The first 2 years of medical school sometimes felt like a theater production: I was fitted for a new coat, given lines, and trained as a doctor's understudy. Even from the wings, however, the promise of actual healing felt far away. I went in search of that promise one weekend at a nursing home, volunteering as a medical student to visit patients during the holidays. When I told the nurse that I was assigned to a 98-year-old woman named Anna, she directed her gaze down a dim corridor and said, grimly, "good luck." "Ms. Anna," I said from the doorway, "Can I join you?" "Not like it's my choice, is it," she challenged. "Nothing's my choice anymore."
As we spoke, deprivation of choice seemed to reveal itself as a theme throughout Anna's story, spanning recollections of the Great Depression, two world wars, and life-long poverty. I began to see, however, that her story of destitution was just the stage for her story of triumph. She wasn't resentful of those circumstances; she was nostalgic about them. Work meant a chance to be useful, and need provided a chance to be necessary. "My mother taught me I was as good as my work," she said; for even when Anna had nothing at all, she'd had the choice to work. Tearfully, she confessed that the staff wouldn't even let her wash her own dishes anymore.

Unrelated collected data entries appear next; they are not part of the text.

-- ==== Sys2Proof/Machine/Context.lean ====
section
/-! DEFINITION. Contexts: the CCB (R81), the commands of CXCMD (R83, R84), pre-emption's two phases (R85), the loss of a die
(R88) and of the Oasis (R4), the fault queue's wait for room (R91). -/

namespace Sys2Proof.Machine

/-! ### The CCB (R81) -/

/-- The base and bytes of each structure that a CCB names by physical address. -/
def ccbExtents (w : Nat → Nat) : List (Nat × Nat) :=
  [(w 1, 4096), (bits (w 7) 12 52 * 4096, 64 * 2 ^ bits (w 7) 0 5), (w 3, 16 * bits (w 4) 0 32),
   (w 5, 64 * bits (w 6) 0 32), (w 10, if w 10 == 0 then 0 else 2048)]

/-- The CCB at `ccb` is valid for BIND. One that reaches beyond 1 TiB itself, which R81's list does not name, is not (DESIGN
CHOICE, log 27). -/
def State.ccbValid (s : State) (ccb : Nat) : Bool :=
  let w := fun i => s.readN (ccb + 8 * i) 8
  let fqsz := bits (w 7) 0 5
  let fqvec := bits (w 7) 6 6
  ccb % 128 == 0 && ccb + 128 ≤ hbmBytes
    && bits (w 0) 56 8 == 0 && bits (w 0) 34 6 == 0 && bits (w 0) 20 4 == 0 && bits (w 0) 13 3 == 0
    && bits (w 11) 32 32 == 0 && bits (w 12) 12 52 == 0 && bits (w 12) 4 4 == 0
    && w 13 == 0 && w 14 == 0 && w 15 == 0
    && 4 ≤ fqsz && fqsz ≤ 16 && fqvec != 1 && fqvec != 2
    && bits (w 11) 0 16 != 0 && bits (w 11) 0 16 ≤ bits (w 11) 16 16
    && bits (w 0) 24 10 ≤ 1000
    && w 1 % 4096 == 0 && w 3 % 64 == 0 && w 5 % 64 == 0 && w 9 % 4096 == 0 && w 10 % 2048 == 0
    && (ccbExtents w).all fun e => e.1 + e.2 ≤ hbmBytes

/-- The fields that the device reads at BIND and at RESUME. -/
def State.readCcb (s : State) (c : Ctx) : Ctx :=
  let w := fun i => s.readN (c.ccb + 8 * i) 8
  { c with
    tenant := bits (w 0) 0 12
    nbvd := bits (w 0) 12 1
    deep := bits (w 0) 16 4
    lease := bits (w 0) 24 10
    ptroot := w 1
    accb := w 3
    accn := bits (w 4) 0 32
    spb := w 5
    spn := bits (w 6) 0 32
    fqb := bits (w 7) 12 52 * 4096
    fqvec := bits (w 7) 6 6
    fqi := bit (w 7) 5
    fqsz := bits (w 7) 0 5
    saveb := BitVec.ofNat 64 (w 9)
    vtab := w 10
    sden := bits (w 11) 16 16
    snum := bits (w 11) 0 16 }

/-- A context as BIND makes it, before its CCB is read: counts clear, the launch and batch counters at 1. -/
def Ctx.fresh (port : Fin 2) (ccb : Nat) : Ctx where
  st := .saved
  pre := false
  port := port
  ccb := ccb
  tenant := 0
  nbvd := 0
  deep := 0
  lease := 0
  ptroot := 0
  lhor := 0
  accb := 0
  accn := 0
  accw := 0
  spb := 0
  spn := 0
  spw := 0
  fqb := 0
  fqvec := 0
  fqi := false
  fqsz := 4
  fqwr := 0
  saveb := 0
  vtab := 0
  snum := 1
  sden := 1
  tdies := 0
  dlost := 0
  lastop := 1
  kernNext := 1
  batchNext := 1
  held := []
  frames := []
  debug := none
  requests := []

That night, I reflected on one of her most vivid memories: Anna and her 12 siblings embracing their father, his hands blackened with coal. "It was difficult to fit all 13 of us around him, but we managed," she'd said. I considered how long ago I last hugged my father when he came home from work, even though there was just one of me. I wanted to show Anna that even though she couldn't help with the dishes anymore, she still helped me see life from her perspective of gratitude.

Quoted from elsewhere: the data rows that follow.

-- ==== Sys2Proof/Machine/Queue.lean ====
section
/-! DEFINITION. Queues and packets: ATTACH and DETACH (R93, R94), consumption (R97, R99), readiness and effects (R96, R101), what
follows a packet's end (R101, R102), regions (R103 to R105), tokens (R106), slack and points (R108), EVT's releases (R110),
and the packets of a Mirage replay (R364). -/

namespace Sys2Proof.Machine

/-! ### Packets as read (R95) -/

def Pkt.w (k : Pkt) (i : Nat) : Nat := (k.img.getD i 0).toNat
def Pkt.ptype (k : Pkt) : Nat := bits (k.w 1) 0 4
def Pkt.nsucc (k : Pkt) : Nat := bits (k.w 1) 8 8
def Pkt.core (k : Pkt) : Nat := coreOfCluster k.owner

/-! ### Regions (R103 to R105) -/

/-- A region and its ancestors, nearest first. -/
def State.chain (s : State) : (fuel : Nat) → Nat → List (Nat × Region)
  | 0, _ => []
  | f + 1, r =>
    match Tbl.find? s.regions r with
    | none => []
    | some g => (r, g) :: (match g.parent with | some p => State.chain s f p | none => [])

/-- The chain of a region, at most 16 deep. -/
def State.regionChain (s : State) (r : Nat) : List (Nat × Region) := s.chain 16 r

/-- The effective failure domain: propagate unless the nearest region that sets it contains. -/
def State.propagates (s : State) (r : Nat) : Bool :=
  (((s.regionChain r).find? fun x => x.2.fd != 0).map fun x => x.2.fd == 2).getD true

/-- The effective priority. -/
def State.regionPrio (s : State) (r : Nat) : Nat := (((s.regionChain r).filterMap fun x => x.2.prio).head?).getD 64

/-- A packet's priority (R105). -/
def State.pktPrio (s : State) (k : Pkt) : Nat := if bit (k.w 1) 23 then bits (k.w 1) 16 7 else s.regionPrio k.region

/-- An RCB that a push refuses. -/
def rcbBad (ws : List W64) : Bool :=
  let w := fun i => (ws.getD i 0).toNat
  bits (w 2) 26 38 != 0 || bits (w 2) 11 5 != 0 || bits (w 2) 24 2 == 3 || bits (w 3) 32 32 != 0 || bits (w 4) 4 60 != 0
    || w 5 != 0 || w 6 != 0 || w 7 != 0

/-- A region as its RCB's fields give it. -/
def regionOf (ctx clu : Nat) (rcb : W64) (parent : Option Nat) (depth : Nat) (ws : List W64) : Region :=
  let w := fun i => (ws.getD i 0).toNat
  { rcb := rcb
    parent := parent
    tok := bits (w 1) 0 32
    fd := bits (w 2) 24 2
    prio := if bit (w 2) 23 then some (bits (w 2) 16 7) else none
    maxc := bits (w 2) 0 11
    mq := bits (w 3) 0 32
    depth := depth
    spent := ⟨0, 1⟩
    ctx := ctx
    clu := clu
    owed := none
    paged := none }

/-! ### Tokens (R106) -/

def Share.norm (n d : Nat) : Share := ⟨n / Nat.gcd n d, d / Nat.gcd n d⟩
def Share.add (a b : Share) : Share := Share.norm (a.num * b.den + b.num * a.den) (a.den * b.den)
/-- Whole tokens. -/
def Share.whole (a : Share) : Nat := a.num / a.den
/-- What is left beyond whole tokens. -/
def Share.part (a : Share) : Share := ⟨a.num % a.den, a.den⟩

That winter, I illustrated Anna's upbringing as a children's book. Throughout my life, I made art to lose myself in another world. In the pages of Anna's story, however, I hoped to help her find herself in this world and show her that the little girl I heard about was still alive within her. I displayed the finished book at my school's library, and by the end of the week, its back pages contained nearly 200 hand-written messages from classmates, professors, and deans.

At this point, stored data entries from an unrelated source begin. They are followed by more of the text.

-- ==== Sys2Proof/Machine/Trust.lean ====
section
/-! DEFINITION. Boot and attestation (R366 to R370), freezes (R372), the management register page (R374) with its refused writes
(R271, R335, R342, R371, R373, R375), the hosts' memory accesses (R235, R343), the cold reset (R6). -/

namespace Sys2Proof.Machine

/-! ### Boot (R366 to R368) -/

/-- The firmware window. -/
def fwWindow : Nat := 0xFFFC000000
def fwWindowBytes : Nat := 2 ^ 26

/-- A digest as bytes, its first byte the most significant. -/
def digestBytes (d : BitVec 256) : List Byte := (leBytes 32 d.toNat).reverse

/-- BOOT_GO. Verification takes time: what a port writes in the same ns finds VERIFYING (R368). -/
def execBootGo (port : Fin 2) (s : State) : Host.Outcome State Fault Refusal :=
  .next (match s.boot.st with
    | .waiting => { s with boot := { s.boot with st := .verifying, port := port } }.after 1 .imageVerified
    | .verifying => s
    | .running => s.setPort port { s.port port with bootResult := 5 })

/-- The image's header is bad: magic, reserved bytes, LEN out of its range, ENTRY misaligned or outside the payload. -/
def State.headerBad (s : State) : Bool :=
  let w := fun (o : Nat) => s.readN (fwWindow + o) 4
  w 0 != 0x57464E44 || (s.bytes (fwWindow + 0x10) 0x30).any (· != 0) || w 8 == 0 || fwWindowBytes - 0x340 < w 8
    || w 12 % 4 != 0 || w 8 ≤ w 12

/-- The RESULT of verification (R367, R368). -/
def State.verifyImage (s : State) : Nat :=
  let modulus := s.bytes (fwWindow + 0x40) 384
  if s.headerBad then 1
  else if Config.sha256 modulus != Config.keyHash then 2
  else if !Config.pssVerify modulus (s.bytes (fwWindow + 0x1C0) 384)
      (s.bytes fwWindow 0x1C0 ++ s.bytes (fwWindow + 0x340) (s.readN (fwWindow + 8) 4)) then 3
  else if BitVec.ofNat 32 (s.readN (fwWindow + 4) 4) < Config.minSvn then 4
  else 0

/-- The end of verification: the image runs, measured and its window locked, or it is rejected. -/
def execImageVerified (s : State) : Host.Outcome State Fault Refusal :=
  .next (
    if s.boot.st != .verifying then s
    else
      let r := s.verifyImage
      let s := s.setPort s.boot.port { s.port s.boot.port with bootResult := r }
      if r == 0 then
        { s with boot := { s.boot with
            st := .running, locked := true, svn := BitVec.ofNat 32 (s.readN (fwWindow + 4) 4)
            m0 := Config.sha256 (s.bytes fwWindow (0x340 + s.readN (fwWindow + 8) 4)) } }
      else { s with boot := { s.boot with st := .waiting } }.event 7 r 0 s.time)

/-! ### Attestation (R369, R370) -/

/-- The nonce as 32 bytes. -/
def Port.nonceBytes (p : Port) : List Byte := fitBytes 32 p.nonce

/-- ATTEST_GO: the report takes the nonce as it stands. -/
def execAttestGo (port : Fin 2) (s : State) : Host.Outcome State Fault Refusal :=
  .next (
    let p := s.port port
    if p.attBusy then s
    else if s.boot.st != .running then s.setPort port { p with attDone := true, attResult := 5 }
    else (s.setPort port { p with attDone := false, attResult := 0, attBusy := true, attNonce := p.nonceBytes }).after 1 (.attestReport port))

/-- Bytes 0x000 to 0x0FF of a report. -/
def State.reportBody (s : State) (nonce : List Byte) : List Byte :=
  nonce ++ digestBytes s.boot.m0 ++ digestBytes Config.romDigest ++ digestBytes Config.fuseDigest
    ++ leBytes 8 s.boot.svn.toNat ++ leBytes 8 s.time ++ leBytes 8 Config.serial.toNat ++ leBytes 0x68 0

/-- ATTEST_REPORT: the signed report is written and DONE set. -/
def execAttestReport (port : Fin 2) (s : State) : Host.Outcome State Fault Refusal :=
  .next (
    let p := s.port port
    if !p.attBusy then s
    else
      let body := s.reportBody p.attNonce
      let (n, s) := s.free
      s.setPort port { p with
        attBusy := false, attDone := true, attResult := 0
        report := body ++ (List.range 384).map fun i => Config.pssSign body n (Fin.ofNat 384 i) })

I returned to the nursing home that Christmas, only to find that she had broken her hip and would be on sedative pain management for the rest of her life. Anna didn't choose to grow up during the Depression, she didn't choose to grow old, and she didn't choose to pass away last February, but she did choose to tell her story. That choice empowered me to participate in the elusive promise of healing that I sought as a fledgling medical student. Even when I felt that I could do nothing, she taught me that I could listen.